**Exercise brief:** From the records below, transcribe only the lines running from the one with "ready, what a completed instruction" through the one with "error (R369). -/". Keep both of those end lines.

[Stored data entries]

-- ==== Sys2Proof/Safety.lean ====
section
/-! DEFINITION. The terms that statements about the machine are made in: which operands are ready, what a completed instruction
leads to, what it leaves alone, and the invariants that every step keeps. -/

namespace Sys2Proof.Machine

/-! Names (R71). -/

/-- A scalar name. -/
abbrev isSName (n : NameF) : Prop := 32 ≤ n.toNat
/-- A scalar name or z. -/
abbrev isSz (n : NameF) : Prop := n.toNat = 24 ∨ 32 ≤ n.toNat
/-- A predicate name. -/
abbrev isPName (n : NameF) : Prop := 16 ≤ n.toNat ∧ n.toNat < 24
/-- A keep-row name. -/
abbrev isKName (n : NameF) : Prop := 8 ≤ n.toNat ∧ n.toNat < 16
/-- A row-register name of the configuration (R12). -/
abbrev Context.isVName (c : Context) (n : NameF) : Prop := n.toNat < c.nNames

/-! Operands that read without a soft error (R369). -/

/-- No register an instruction uses holds a double-bit error: no scalar among the names it reads, no control register among the
indexes, not WIN where one of its names, read or (dst) written, is a scalar's, and no loop register at a loop's end word. -/
abbrev Context.intact (c : Context) (names : List NameF) (ctl : List Nat) (dst : List NameF := []) : Prop :=
  (∀ n ∈ names, 32 ≤ n.toNat → tabGet false c.bad (c.physical n) = false) ∧
    (∀ i ∈ ctl, tabGet false c.bad (256 + i) = false) ∧
    ((∃ n ∈ names ++ dst, 32 ≤ n.toNat) → tabGet false c.bad 258 = false) ∧ c.loopError = none

/-- No predicate among the names holds a double-bit error in a word below VL, in any bank of the gang. -/
abbrev Context.predsIntact (c : Context) (ps : List NameF) : Prop :=
  ∀ j ∈ bankList c.gmBanks, ∀ p ∈ ps, ∀ w < (c.vl + 63) / 64, tabGet false c.bad (512 + 2048 * j + 256 * (p.toNat - 16) + w) = false

/-! What a completed instruction leads to. -/

/-- D takes a value and the stream goes on, through the iteration boundary (R115). -/
def State.wrote (s : State) (d : NameF) (v : Word) : State := (s.withCtx (s.ctx.write d v)).advance

/-- D takes a result, its flags are ORed into FPSR, and the stream goes on (R103). -/
def State.wroteFp (s : State) (d : NameF) (r : Word × FpFlags) : State :=
  (s.withCtx ((s.ctx.write d r.1).orFlags r.2)).advance

/-- The stream goes on at an address outside every loop's boundary. -/
def State.wentTo (s : State) (pc : Word) : State := s.withCtx { s.ctx with pc := pc, stall := false }

/-! Bank-class instructions. -/

/-- A bank-class instruction may issue: no GBAR holds it for an MMF of its gang (R205). -/
abbrev State.mayIssue (s : State) : Prop := s.ctx.gbar = false ∨ s.ctx.workingHere = false

/-- The state a row operation acts on: the work before it is done in its banks, and their pending refresh slots (R150). -/
def State.rowReadied (s : State) : State := s.readied.serveRefs s.readied.ctx.core (bankList s.readied.ctx.gmBanks)

/-- The state a slot-taking instruction acts on (R164): the work before it is complete where it needs that, and else in flight. -/
def SlotForm.primed (f : SlotForm) (s : State) : State :=
  if s.eager || f.waits || s.ctx.freeing (bankList s.ctx.gmBanks) then s.readied else s.begun

/-- A check of every bank of the gang finds nothing (R408). -/
abbrev State.allPass (s : State) (check : Nat → List (Nat × Word)) : Prop := ∀ j ∈ bankList s.ctx.gmBanks, check j = []

/-- The name fields of an elementwise instruction with the classes they accept (R171). -/
def laneNames : Instr → List (List NameClass × NameF)
  | .vabs _ d a | .vneg _ d a | .vrsqe _ d a | .vrcpe _ d a | .vexp2e _ d a | .vcopy _ d a => [(clsVz, d), (clsVz, a)]
  | .viota _ d a | .vclr _ d a => [(clsV, d), (clsV, a)]
  | .vcvt _ d a _ _ | .vcvtX _ d a _ _ | .vcvtN _ d a _ _ => [(clsVz, d), (clsV, a)]
  | .vbcast _ d a b => [(clsV, d), (clsV, a), (clsS, b)]
  | .vscl _ d a b => [(clsVz, d), (clsVz, a), (clsS, b)]
  | .vsel _ _ d a b => [(clsV, d), (clsVz, a), (clsVzs, b)]
  | .vadd _ _ d a b | .vsub _ _ d a b | .vmul _ _ d a b | .vfma _ _ d a b | .vfms _ _ d a b | .vfnma _ _ d a b
  | .vand _ _ d a b | .vor _ _ d a b | .vxor _ _ d a b | .vandn _ _ d a b | .vshl _ _ d a b | .vshr _ _ d a b
  | .vsar _ _ d a b | .vmin _ _ d a b | .vminX _ _ d a b | .vminN _ _ d a b | .vmax _ _ d a b | .vmaxX _ _ d a b
  | .vmaxN _ _ d a b | .vmulw _ _ d a b | .vmulwX _ _ d a b | .vmulwN _ _ d a b =>
    [(clsVz, d), (clsVz, a), (clsVzs, b)]
  | _ => []

/-- The name fields of a slot-taking instruction with the classes they accept (R171). -/
def SlotForm.names (f : SlotForm) (i : Instr) : List (List NameClass × NameF) := match f with
  | .lane _ => laneNames i
  | .cmp _ _ g p => [(clsP, p), (clsVz, g.a), (clsVzs, g.b.getD 24)]
  | .merge _ d a p => [(clsV, d), (clsVz, a), (clsP, p)]
  | .ins d a b => [(clsV, d), (clsS, a), (clsS, b)]
  | .slide _ _ d a b => [(clsVz, d), (clsVz, a), (clsS, b)]
  | .perm _ _ d a b => [(clsVz, d), (clsVz, a), (clsV, b)]
  | .red _ _ d a | .gred _ _ d a => [(clsVz, d), (clsV, a)]
  | .move k _ d a b => [(clsVz, d), (clsVz, a), (if k = .shufx then clsS1 else clsS, b)]

/-- The scalars it reads. -/
def SlotForm.reads : SlotForm → List NameF
  | .lane f | .cmp _ _ f _ => [f.b.getD 24]
  | .ins _ a b => [a, b]
  | .slide _ _ _ _ b | .move _ _ _ _ b => [b]
  | _ => []

/-- The failures of its checks in one bank (R58, R132, R160, R172). -/
def SlotForm.faults (f : SlotForm) (s : State) (j : Nat) : List (Nat × Word) := match f with
  | .lane g | .cmp _ _ g _ => g.fails s.ctx s.now (s.ctx.bank j)
  | .merge _ d a p => mergeFails s d a p j
  | .ins d _ b => insFails d b s j
  | .slide _ _ d a _ => slideFails d a s j
  | .perm _ _ d a b => permFails d a b s j
  | .red r _ d a => redFails r d a s j
  | .move _ _ d a _ => gangFails s d a id (fun _ => true) j
  | .gred r _ d a => gangFails s d a r.tagR r.accepts j

/-- Nothing else holds it: no lock (R261, R267), and no MMF of its gang that a cross-bank one has to wait for (R197). -/
abbrev SlotForm.unheld (f : SlotForm) (i : Instr) (s : State) : Prop :=
  (s.ctx.passes fun j => f.touches s.ctx (f.issue i s.ctx s.now j)) = true ∧ (f.cross = true → s.ctx.workingHere = false)

/-- Every name of a list is of a class it may have, a v name within the configuration. -/
abbrev Context.acceptsAll (c : Context) (names : List (List NameClass × NameF)) : Prop :=
  ∀ p ∈ names, c.accepts p.1 p.2 = true

/-- A row register of one bank is open with a tag. -/
abbrev Bank.openWith (b : Bank) (n : Nat) (t : TagBits) : Prop := (b.row n).st = .opened ∧ (b.row n).tag = t

/-- No two keep names of a bank are bound to one pool row (R18). -/
abbrev Bank.rowsApart (b : Bank) : Prop := ∀ m n r, b.bound m = some r → b.bound n = some r → m = n

/-- Elements lo to hi - 1, in groups of unit from 0 to total: put is applied to one group after the other (R165). -/
def inGroups (unit total : Nat) (put : Nat → Nat → Bank → Bank) (b : Bank) : Bank :=
  (List.range ((total + unit - 1) / unit)).foldl (fun b k => put (k * unit) (min total (k * unit + unit)) b) b

/-- What a vector of total elements with tag t leaves in a bank at name d, bound if it was not, in groups of unit; els gives the
elements from lo to hi - 1 with their marks, and the scale bytes of their blocks (R161, R165). Nothing for z. -/
def Context.putVec (c : Context) (now : Nat) (d : NameF) (t : TagBits) (unit total : Nat)
    (els : Nat → Nat → List (Nat × Option Nat) × List (Nat × Option Nat)) (b : Bank) : Bank :=
  inGroups unit total (fun lo hi b => c.putFrom b d t lo total (els lo hi).1 (els lo hi).2)
    (if isReg d then c.bindGroup b now d.toNat t total else b)

/-- No cross-bank instruction in flight in a bank outside the gang runs in one of its banks too: the gang's work can be done without
theirs (R197, R209). -/
abbrev Context.apart (c : Context) : Prop :=
  ∀ x, x ∉ bankList c.gmBanks → ∀ q ∈ (c.bank x).slots, ∀ j ∈ bankList c.gmBanks, ∀ y ∈ (c.bank j).slots, y.isOne q = false

/-! Frames. -/

/-- The stream goes on at the next word, outside every loop's boundary, and waits for nothing. -/
def State.wentOn (s : State) : State :=
  s.withCtx { s.ctx with pc := s.ctx.pc + 4, stall := false, parked := none, asking := [], detentWait := none, inv := false }

/-- Nothing changes but a scalar name's register, its soft error, FPSR, and the pc, which goes to the next word. -/
def State.onlyScalar (s t : State) (d : NameF) : Prop :=
  t = s.wentOn.withCtx { s.wentOn.ctx with scalars := t.ctx.scalars, bad := t.ctx.bad, fpsr := t.ctx.fpsr } ∧
    (∀ p, (32 ≤ d.toNat → p ≠ s.ctx.physical d) → tabGet 0 t.ctx.scalars p = tabGet 0 s.ctx.scalars p) ∧
    ∀ a, memByte t.mem a = memByte s.mem a

/-- The scalar destination of an instruction of R99 to R107 (R81 for MOVI, LUI and ADDPC). -/
def scalarDest : Instr → Option NameF
  | .add d _ _ | .sub d _ _ | .and d _ _ | .or d _ _ | .xor d _ _ | .andn d _ _ | .shl d _ _ | .shr d _ _ | .sar d _ _
  | .rol d _ _ | .mul d _ _ | .mulhs d _ _ | .mulhn d _ _ | .divs d _ _ | .divn d _ _ | .rems d _ _ | .remn d _ _
  | .mins d _ _ | .maxs d _ _ | .minn d _ _ | .maxn d _ _ | .clz d _ | .ctz d _ | .popc d _ | .bswap d _
  | .seq d _ _ | .sne d _ _ | .slts d _ _ | .sltn d _ _ | .sles d _ _ | .slen d _ _ | .sel d _ _
  | .extsX8 d _ | .extsX16 d _ | .extsX32 d _ | .extzN8 d _ | .extzN16 d _ | .extzN32 d _ | .bfx d _ _ | .bfi d _ _
  | .addi d _ _ | .andi d _ _ | .ori d _ _ | .xori d _ _ | .shli d _ _ | .shri d _ _ | .sari d _ _ | .sltsi d _ _
  | .sltni d _ _ | .movi d _ | .lui d _ | .addpc d _ | .fclass d _ _ => some d
  | .faddS d _ _ | .fsubS d _ _ | .fmulS d _ _ | .fdivS d _ _ | .fminS d _ _ | .fmaxS d _ _ | .fcmpS d _ _ | .ffmaS d _ _
  | .faddD d _ _ | .fsubD d _ _ | .fmulD d _ _ | .fdivD d _ _ | .fminD d _ _ | .fmaxD d _ _ | .fcmpD d _ _ | .ffmaD d _ _
  | .fsqrt d _ _ | .frsqe d _ _ | .frcpe d _ _ | .fcvt d _ _ => some d
  | _ => none

/-- A code of R103: it may set FPSR flags. -/
def setsFlags : Instr → Bool
  | .faddS _ _ _ | .fsubS _ _ _ | .fmulS _ _ _ | .fdivS _ _ _ | .fminS _ _ _ | .fmaxS _ _ _ | .fcmpS _ _ _ | .ffmaS _ _ _
  | .faddD _ _ _ | .fsubD _ _ _ | .fmulD _ _ _ | .fdivD _ _ _ | .fminD _ _ _ | .fmaxD _ _ _ | .fcmpD _ _ _ | .ffmaD _ _ _
  | .fsqrt _ _ _ | .frsqe _ _ _ | .frcpe _ _ _ | .fcvt _ _ _ => true
  | _ => false

/-- The steps of the table that an instruction word encodes: a stream executes no other. -/
def isWord (i : Instr) : Bool := (encode i).isSome

/-! Memory instructions. -/

/-- A load of n bytes at pa goes on: nothing it waits for (R213, R215, R243, R291), and no marked sector. -/
abbrev State.loadable (s : State) (pa n : Nat) : Prop :=
  s.mayAccess pa n = true ∧ s.blocked pa n = false ∧ s.markCause (s.locOf pa) n = none

/-- A scalar access of n bytes at pa has read them: the serving core counts it (R384), and an error it read is corrected (R368). -/
def State.hasRead (s : State) (pa n : Nat) : State := (s.serve pa).corrected (s.locOf pa) n

/-- A plain store of n bytes at pa performs at once: a slot is free, no detent, sleeping tier or own earlier store holds it, and it is its
turn on the way, and at its home where it is the oldest or for the oldest's row (R304, R308). -/
abbrev State.storable (s : State) (pa n : Nat) : Prop :=
  s.slotFree pa = true ∧ s.postedBefore s.ctx.id = false ∧
    s.blocked pa n = false ∧ s.postedOver s.ctx.id pa n = false ∧ s.mayReach s.ctx.core 0 pa = true ∧
    s.oldestAt 0 s.askedAt pa = true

**Task output:**
/-! DEFINITION. The terms that statements about the machine are made in: which operands are ready, what a completed instruction
leads to, what it leaves alone, and the invariants that every step keeps. -/

namespace Sys2Proof.Machine

/-! Names (R71). -/

/-- A scalar name. -/
abbrev isSName (n : NameF) : Prop := 32 ≤ n.toNat
/-- A scalar name or z. -/
abbrev isSz (n : NameF) : Prop := n.toNat = 24 ∨ 32 ≤ n.toNat
/-- A predicate name. -/
abbrev isPName (n : NameF) : Prop := 16 ≤ n.toNat ∧ n.toNat < 24
/-- A keep-row name. -/
abbrev isKName (n : NameF) : Prop := 8 ≤ n.toNat ∧ n.toNat < 16
/-- A row-register name of the configuration (R12). -/
abbrev Context.isVName (c : Context) (n : NameF) : Prop := n.toNat < c.nNames

/-! Operands that read without a soft error (R369). -/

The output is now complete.